Learning Path¶

Your guide to mastering reinforcement learning with rlox, from zero to production.

flowchart TD
    L1[Level 1: Getting Started]
    L2[Level 2: Core Concepts]
    L3A[Level 3a: On-Policy]
    L3B[Level 3b: Off-Policy]
    L3C[Level 3c: Model-Based & Multi-Agent]
    L4[Level 4: Advanced Topics]
    L5[Level 5: Production & Scale]

    L1 --> L2
    L2 --> L3A
    L2 --> L3B
    L2 --> L3C
    L3A --> L4
    L3B --> L4
    L3C --> L4
    L4 --> L5

    L3A -.- VPG[VPG] & A2C[A2C] & PPO[PPO] & TRPO[TRPO]
    L3B -.- DQN[DQN] & TD3[TD3] & SAC[SAC] & IMPALA[IMPALA]
    L3C -.- Dreamer[DreamerV3] & MAPPO[MAPPO] & QMIX[QMIX]

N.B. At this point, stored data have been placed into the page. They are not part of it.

-- ==== Sys2Proof/Tests/Slice0.lean ====
section
/-! SUPPORT. The model's own tests.  Expected values come from spec/95_test_vectors.md or are worked
by hand from the encoding tables of spec/30_encoding.md. -/

namespace Sys2Proof.Tests

set_option Elab.async false

open Sys2Proof.Machine Sys2Proof.Config

/-! ## Helpers -/

/-- Reset with a given `RB_CAPACITY` and the other parameters at their defaults. -/
def resetCap (cap : Nat) : State := .resetWith ⟨32, cap, some 246⟩

/-- The state after an operation, or reset when it stopped. -/
def after (i : Instr) (s : State) : State :=
  match exec i s with
  | .next t => t
  | .fault _ => .reset
  | .refused _ => .reset

/-- Its ring buffer registers and the byte queue. -/
def ring (s : State) : Nat × Nat × List (Option Byte) := (s.rd.toNat, s.wr.toNat, fifo s)

/-- The stored bytes of a list. -/
def stored (bs : List Byte) : List (Option Byte) := bs.map some

/-- The fault an operation stops with. -/
def faultOf (i : Instr) (s : State) : Option Fault :=
  match exec i s with
  | .fault r => some r
  | .next _ => none
  | .refused _ => none

/-- Frame F0 of 95_test_vectors.md. -/
def f0 : List Byte := [0x09, 0x01, 0x10, 0x03, 0xF0, 0xEC, 0x05, 0x01, 0x02, 0x03, 0x04, 0x05]

/-- Frame F1 of 95_test_vectors.md. -/
def f1 : List Byte := [0x09, 0x02, 0x10, 0x03, 0xF2, 0xEC, 0x02, 0x06, 0x07, 0x00, 0x00, 0x00]

/-- Frame X of 95_test_vectors.md. -/
def frameX : List Byte := [0x04, 0x00, 0x33, 0x00, 0xFA, 0xCC, 0x01, 0xEE]

/-! ## WellFormed refuses an ill-formed term -/

theorem test_wf_refuses_long_raw : (Instr.enIngest (List.replicate 65536 0)).wf = false := by
  show decide ((List.replicate 65536 (0 : Byte)).length < 65536) = false
  rw [List.length_replicate]
  decide

theorem test_wf_refuses_long_payload :
    (Instr.enSend 5 2 (List.replicate 65536 0)).wf = false := by
  show decide ((List.replicate 65536 (0 : Byte)).length < 65536) = false
  rw [List.length_replicate]
  decide

theorem test_wf_accepts : (Instr.enSend 5 2 [1, 2]).wf = true := by decide

/-! ## Decoding: the words of 95_test_vectors.md section 8 -/

theorem test_decode_rbInit : decode [0x00, 0x04] = .request (.rbInit 4) [] := by decide
theorem test_decode_rbWrite : decode [0x10, 0x41] = .request (.rbWrite 0x41) [] := by decide
theorem test_decode_rbRead : decode [0x20, 0x00] = .request .rbRead [] := by decide
theorem test_decode_rbPeek : decode [0x30, 0x02] = .request (.rbPeek 2) [] := by decide
theorem test_decode_rbEmpty : decode [0x40, 0x00] = .request .rbEmpty [] := by decide
theorem test_decode_rbAvail : decode [0x50, 0x00, 0x10] = .request .rbAvail [0x10] := by decide
theorem test_decode_enIngest :
    decode [0x80, 0x00, 0x00, 0x04, 0x09, 0x01, 0x10, 0x03] =
      .request (.enIngest [0x09, 0x01, 0x10, 0x03]) [] := by decide
theorem test_decode_enSend :
    decode [0x90, 0x20, 0x10, 0x00, 0x07, 1, 2, 3, 4, 5, 6, 7] =
      .request (.enSend 0x20 0x10 [1, 2, 3, 4, 5, 6, 7]) [] := by decide
theorem test_decode_enReceive : decode [0xA0, 0x00] = .request .enReceive [] := by decide
theorem test_decode_enPending : decode [0xB0, 0x00] = .request .enPending [] := by decide
theorem test_decode_enCksum :
    decode [0xC0, 0x00, 5, 2, 2, 0, 0x19] = .request (.enCksum 5 2 2 0 25) [] := by decide
theorem test_decode_enSetaddr : decode [0xD0, 0x05] = .request (.enSetaddr 5) [] := by decide

/-- V-DC-13. -/
theorem test_decode_reserved :
    decode [0x60, 0x00] = .illegal .reservedOp [] ∧ decode [0x70, 0x00] = .illegal .reservedOp [] ∧
      decode [0xE0, 0x00] = .illegal .reservedOp [] := by decide

/-- V-DC-14: no operand is consumed. -/
theorem test_decode_immediate :
    decode [0x20, 0x01] = .illegal .immediateSet [] ∧
      decode [0x80, 0x10, 0x00, 0x00] = .illegal .immediateSet [0x00, 0x00] ∧
      decode [0xC0, 0x05] = .illegal .immediateSet [] := by decide

/-- V-DC-15. -/
theorem test_decode_zeroField :
    decode [0x11, 0x41] = .illegal .zeroFieldSet [] ∧
      decode [0x21, 0x00] = .illegal .zeroFieldSet [] := by decide

/-- V-DC-16. -/
theorem test_decode_address :
    decode [0x90, 0x80] = .illegal .addressAbove127 [] ∧
      decode [0xD0, 0x80] = .illegal .addressAbove127 [] := by decide

theorem test_decode_short :
    decode [0xC0, 0x00, 1, 2, 3, 4] = .noOperands ∧ decode [0xC0] = .noWord := by decide

theorem test_table_words :
    decodeTableWord 16 0x9005 = some (.enSend 5 0 []) ∧
      decodeTableWord 16 0xC000 = some (.enCksum 0 0 0 0 0) ∧
      decodeTableWord 16 0x8000 = some (.enIngest []) := by decide

/-! ## Ring buffer -/

/-- The state of V-RB-1 after its first six writes and two reads. -/
def rb1 : State :=
  { resetCap 4 with store := [(0, 1), (1, 2), (2, 3), (3, 4)], rd := 2, wr := 4 }

/-- V-RB-3. -/
theorem test_rbInit_clamps : (after (.rbInit 255) rb1).slots = 255 := by decide

theorem test_rbInit_empties : ring (after (.rbInit 2) rb1) = (0, 0, []) := by decide

/-- V-RB-1: the write that wraps. -/
theorem test_rbWrite_wraps : ring (after (.rbWrite 6) rb1) = (2, 0, stored [3, 4, 6]) := by decide

/-- V-RB-1: the write after the next is refused with no state change. -/
theorem test_rbWrite_full :
    after (.rbWrite 8) (after (.rbWrite 7) (after (.rbWrite 6) rb1)) =
      { after (.rbWrite 7) (after (.rbWrite 6) rb1) with hostOut := [0, 0, 1] } := by decide

theorem test_rbRead : (after .rbRead rb1).hostOut = [0, 3] ∧ (after .rbRead rb1).rd = 3 := by decide

/-- V-RB-7. -/
theorem test_rbRead_empty : faultOf .rbRead (resetCap 4) = some .readEmpty := by decide

/-- The state of V-RB-5. -/
def rb5 : State :=
  { resetCap 4 with store := [(0, 0x0C), (1, 2), (2, 3), (3, 0x0A), (4, 0x0B)], rd := 3, wr := 1 }

/-- V-RB-5: the sum is not cut to 8 bits. -/
theorem test_rbPeek_255 : (after (.rbPeek 255) rb5).hostOut = [0, 0x0A] := by decide

theorem test_rbPeek_2 : (after (.rbPeek 2) rb5).hostOut = [0, 0x0C] := by decide

theorem test_rbEmpty : (after .rbEmpty (resetCap 4)).hostOut = [0, 1] := by decide

theorem test_rbAvail : (after .rbAvail rb1).hostOut = [0, 2] := by decide

/-! ## EN_INGEST -/

/-- V-IN-22: the record straddles the end of storage. -/
theorem test_ingest_straddles :
    ring (after (.enIngest f0) { resetCap 20 with rd := 15, wr := 15 }) =
      (15, 7, stored [0x0C, 9, 1, 0x10, 3, 0xF0, 0xEC, 5, 1, 2, 3, 4, 5]) := by decide +kernel

/-- V-IN-21: truncated is tested before no space. -/
theorem test_ingest_truncated :
    (after (.enIngest [0x09, 0x00, 0x10, 0x03, 0xFC, 0xEC, 0xFA, 0x00]) (resetCap 40)).hostOut =
      [5] := by decide

/-! ## EN_SEND and EN_SETADDR -/

/-- The start state of V-SD-6, with the statuses of V-SD-8. -/
def sd8 : State :=
  { State.resetWith ⟨12, 254, some 246⟩ with ownAddr := 9, msgId := 3, busIn := [.ok, .dataNack] }

/-- V-SD-6: the two frames. -/
theorem test_send_frames :
    (after (.enSend 0x20 0x10 [1, 2, 3, 4, 5, 6, 7]) sd8).busOut = [(0x20, f0), (0x20, f1)] := by
  decide +kernel

/-- V-SD-8: the last fragment's status, and the increment. -/
theorem test_send_status :
    (after (.enSend 0x20 0x10 [1, 2, 3, 4, 5, 6, 7]) sd8).hostOut = [7, 3] ∧
      (after (.enSend 0x20 0x10 [1, 2, 3, 4, 5, 6, 7]) sd8).msgId = 4 := by decide +kernel

theorem test_setaddr : (after (.enSetaddr 127) .reset).ownAddr = 127 := by decide

/-! ## EN_RECEIVE and EN_PENDING -/

/-- The buffer of V-RX-2: one record, frame F0. -/
def rx2 : State := after (.enIngest f0) (resetCap 40)

/-- V-RX-2: requeued with TTL 1. -/
theorem test_receive_requeues :
    ring (after .enReceive rx2) =
      (13, 26, stored [0x0C, 9, 0x11, 0x10, 3, 0xE0, 0xEC, 5, 1, 2, 3, 4, 5]) := by decide +kernel

/-- V-RX-3: the flag of a message that had aged, `0x11` forced to `END` with its TTL kept. -/
theorem test_receive_forces_end :
    ((after .enReceive (after (.enIngest f1) (after .enReceive rx2))).hostOut.drop 17).take 7 =
      [0x09, 9, 0x12, 0x10, 3, 0xDD, 0xEC] := by decide +kernel

/-- The requeue of P4 with frame X arriving before its eleventh write: the 28th boundary inside the
operation (step a1 and 27 steps come before). -/
def p4 : State := { rx2 with arrivals := List.replicate 27 [] ++ [[frameX]] }

/-- P4 (hazard H2): the ingested record lands inside the requeued one. -/
theorem test_receive_interleaved :
    fifo (after .enReceive p4) = stored [0x0C, 9, 0x11, 0x10, 3, 0xE0, 0xEC, 5, 1, 2, 8, 4, 0,
      0x33, 0, 0xFA, 0xCC, 1, 0xEE, 3, 4, 5] := by decide +kernel

/-- P5 and its variant (i): frame X at the boundary between the last a2 and a8 (hazard H1). -/
def p5 (cap : Nat) : State :=
  { after (.enIngest f0) (resetCap cap) with arrivals := List.replicate 16 [] ++ [[frameX]] }

/-- P5: X stands before the requeued record. -/
theorem test_receive_requeues_behind :
    ring (after .enReceive (p5 40)) = (13, 35, stored [8, 4, 0, 0x33, 0, 0xFA, 0xCC, 1, 0xEE,
      0x0C, 9, 0x11, 0x10, 3, 0xE0, 0xEC, 5, 1, 2, 3, 4, 5]) := by decide +kernel

/-- P5 variant (i): dropped with the partial payload, X alone is left. -/
theorem test_receive_drops_nospace :
    (after .enReceive (p5 20)).hostOut =
        [0, 0x0C, 9, 1, 0x10, 3, 0xF0, 0xEC, 0, 5, 0, 1, 2, 3, 4, 5] ∧
      ring (after .enReceive (p5 20)) = (13, 1, stored [8, 4, 0, 0x33, 0, 0xFA, 0xCC, 1, 0xEE]) := by
  decide +kernel

theorem test_pending : (after .enPending rx2).hostOut = [0, 0, 1] := by decide +kernel

/-! ## EN_CKSUM -/

/-- V-CK-5: bit 8 of flag + length is lost, opcode + id carries. -/
theorem test_cksum : (after (.enCksum 0x7F 0xF3 0xFF 0xFF 0xFF) .reset).hostOut =
    [0, 0x8D, 0x01] := by decide

/-! ## A step -/

/-- An illegal word answers `ST_ILLEGAL` and is passed over (V-DC-13). -/
theorem test_step_illegal :
    step { State.reset with hostIn := [0x60, 0x00, 0xD0, 0x05] } =
      .next { State.reset with hostIn := [0xD0, 0x05], hostOut := [0x0F] } := by rfl

/-! ## Witnesses: states and operands that meet the hypotheses of the statements

Each theorem is named after the statement it serves. -/

/-- The operation answers a next state. -/
def runs (i : Instr) (s : State) : Bool :=
  match exec i s with
  | .next _ => true
  | .fault _ => false
  | .refused _ => false

theorem after_of_runs {i : Instr} {s : State} (h : runs i s = true) : exec i s = .next (after i s) := by
  unfold runs at h
  unfold after
  split at h <;> simp_all

/-- The state after a step, or reset when it stopped. -/
def stepped (s : State) : State :=
  match step s with
  | .next t => t
  | .fault _ => .reset
  | .refused _ => .reset

/-- The step answers a next state. -/
def steps (s : State) : Bool :=
  match step s with
  | .next _ => true
  | .fault _ => false
  | .refused _ => false

theorem stepped_of_steps {s : State} (h : steps s = true) : step s = .next (stepped s) := by
  unfold steps at h
  unfold stepped
  split at h <;> simp_all

theorem inv_of {s : State} (h : s.params.Ok ∧ Cursors s ∧ s.ownAddr.toNat < 128 ∧
    Memory.wf s.store ∧ FramesFit s) : Inv s := ⟨h.1, h.2.1, h.2.2.1, h.2.2.2.1, h.2.2.2.2⟩

theorem rb1_inv : Inv rb1 := inv_of (by decide)
theorem rb1_holds : Holds rb1 [3, 4] := by show fifo rb1 = _; decide
theorem rx2_inv : Inv rx2 := inv_of (by decide +kernel)
theorem rx2_quiet : Quiet rx2 := by show ∀ f ∈ rx2.arrivals, f = []; decide +kernel

/-- The record of frame F0. -/
def rec0 : Record := .ofRaw f0

theorem rx2_records : HoldsRecords rx2 [rec0] :=
  ⟨by decide +kernel, by show fifo rx2 = _; decide +kernel⟩

/-! ### Encoding and steps -/

theorem test_witness_DecodeOfEncode :
    (Instr.enSend 127 2 [1]).wf = true ∧ (Instr.enIngest []).wf = true ∧ Instr.enReceive.wf = true := by
  decide

theorem test_witness_EncodeOfDecode :
    decode [0x80, 0x00, 0x00, 0x01, 0xAB, 0x20] = .request (.enIngest [0xAB]) [0x20] := by decide

theorem test_witness_IllegalWords :
    decodeWord 0x6000 [1] = .illegal .reservedOp [1] ∧ decodeWord 0x0100 [] = .illegal .zeroFieldSet [] ∧
    decodeWord 0xA001 [] = .illegal .immediateSet [] ∧
    decodeWord 0x9080 [] = .illegal .addressAbove127 [] ∧ decodeWord 0xD07F [] = .request (.enSetaddr 127) [] ∧
    notify { State.reset with hostIn := [0x60, 0x00] } = .ok { State.reset with hostIn := [0x60, 0x00] } := by
  refine ⟨?_, ?_, ?_, ?_, ?_, rfl⟩ <;> decide

theorem test_witness_StepRunsDecodedRequest :
    notify { rb1 with hostIn := [0x20, 0x00, 0x40] } = .ok { rb1 with hostIn := [0x20, 0x00, 0x40] } ∧
      decode [0x20, 0x00, 0x40] = .request .rbRead [0x40] := ⟨rfl, by decide⟩

theorem test_witness_StepIdlesOnIncompleteRequest :
    notify { rb1 with hostIn := [0x20] } = .ok { rb1 with hostIn := [0x20] } ∧
      decode [0x20] = .noWord ∧ decode [0x80, 0x00, 0x00] = .noOperands := ⟨rfl, by decide, by decide⟩

theorem test_witness_StepStopsOnlyForUndefinedPoints :
    Inv rb1 ∧ runs .rbRead rb1 = true ∧ Inv (resetCap 4) ∧ faultOf .rbRead (resetCap 4) = some .readEmpty :=
  ⟨rb1_inv, by decide, inv_of (by decide), by decide⟩

/-! ### Reset and the invariants -/

theorem test_witness_Reset :
    Params.default.Ok ∧ Params.Ok ⟨8, 0, some 246⟩ ∧ Params.Ok ⟨252, 254, none⟩ := by decide

/-- A step that reads one byte. -/
def reading : State := { rb1 with hostIn := [0x20, 0x00] }

theorem test_witness_StepKeepsInvariant :
    Inv reading ∧ step reading = .next (stepped reading) :=
  ⟨inv_of (by decide), stepped_of_steps (by decide)⟩

theorem test_witness_StepKeepsOccupiedSlotsWritten : Inv reading ∧ Written reading := by
  refine ⟨inv_of (by decide), fun k hk => ?_⟩
  have ho : occupied reading = 2 := by decide
  have h : ∀ k < 2, (memRead reading.store (peekSlot reading k)).isSome := by decide
  exact h k (by omega)

theorem test_witness_StepLeavesNoOperationInProgress : Idle reading := by decide

theorem test_witness_RegistersHaveTheirWriters :
    exec (.rbInit 2) rb1 = .next (after (.rbInit 2) rb1) ∧ (after (.rbInit 2) rb1).slots ≠ rb1.slots ∧
    (after (.rbInit 2) rb1).rd ≠ rb1.rd ∧ Quiet rb1 ∧
    (after (.rbWrite 6) rb1).wr ≠ rb1.wr ∧ (after (.rbWrite 6) rb1).store ≠ rb1.store ∧ (after (.enSetaddr 9) rb1).ownAddr ≠ rb1.ownAddr ∧
    (after (.enSend 1 2 []) sd8).msgId ≠ sd8.msgId ∧ (after (.enSend 1 2 []) sd8).busOut ≠ sd8.busOut :=
  ⟨after_of_runs (by decide), by decide, by decide,
    by show ∀ f ∈ rb1.arrivals, f = []; decide, by decide, by decide, by decide, by decide +kernel, by decide +kernel⟩

/-! ### Ring buffer -/

/-- `rb1` filled up: `WR` just behind `RD`. -/
def rb1Full : State := { rb1 with store := [(0, 7), (1, 2), (2, 3), (3, 4), (4, 6)], wr := 1 }

theorem test_witness_RbInitSetsCursors :
    (after (.rbInit 0) rb1).hostOut = [0] ∧ (after (.rbWrite 5) (after (.rbInit 0) rb1)).hostOut = [0, 1] := by
  decide

theorem test_witness_RbWriteStoresOrRefuses :
    Cursors rb1 ∧ (rb1.wr.toNat + 1) % rb1.slots.toNat ≠ rb1.rd.toNat ∧
    Cursors rb1Full ∧ (rb1Full.wr.toNat + 1) % rb1Full.slots.toNat = rb1Full.rd.toNat := by decide

theorem test_witness_RbReadTakesOldestByte :
    Cursors rb1 ∧ rb1.rd ≠ rb1.wr ∧ memRead rb1.store rb1.rd.toNat = some 3 ∧
    Cursors (resetCap 4) ∧ (resetCap 4).rd = (resetCap 4).wr := by decide

/-- The last offset inside the occupied range, and an offset that wraps into it. -/
theorem test_witness_RbPeekReadsWithoutAdvancing :
    Cursors rb5 ∧ occupied rb5 = 3 ∧ memRead rb5.store ((rb5.rd.toNat + 2) % rb5.slots.toNat) = some 0x0C ∧
    (255 : Byte).toNat % rb5.slots.toNat < occupied rb5 := by decide

theorem test_witness_RbAvailAnswersFreeSpace :
    Cursors rb1Full ∧ freeSpace rb1Full = 0 ∧ Cursors (resetCap 4) ∧ freeSpace (resetCap 4) = 4 := by decide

    style L1 fill:#e8f5e9,stroke:#388e3c
    style L2 fill:#e3f2fd,stroke:#1976d2
    style L3A fill:#fff3e0,stroke:#f57c00
    style L3B fill:#fff3e0,stroke:#f57c00
    style L3C fill:#fff3e0,stroke:#f57c00
    style L4 fill:#fce4ec,stroke:#c62828
    style L5 fill:#f3e5f5,stroke:#7b1fa2

Level 1: Getting Started (30 minutes)¶

Goal: Install rlox, train your first agent, and see results.

Install rlox¶

pip install rlox

Train your first agent¶

from rlox import Trainer

trainer = Trainer("ppo", env="CartPole-v1", seed=42)
metrics = trainer.train(total_timesteps=100_000)
print(f"Final return: {metrics['mean_reward']:.1f}")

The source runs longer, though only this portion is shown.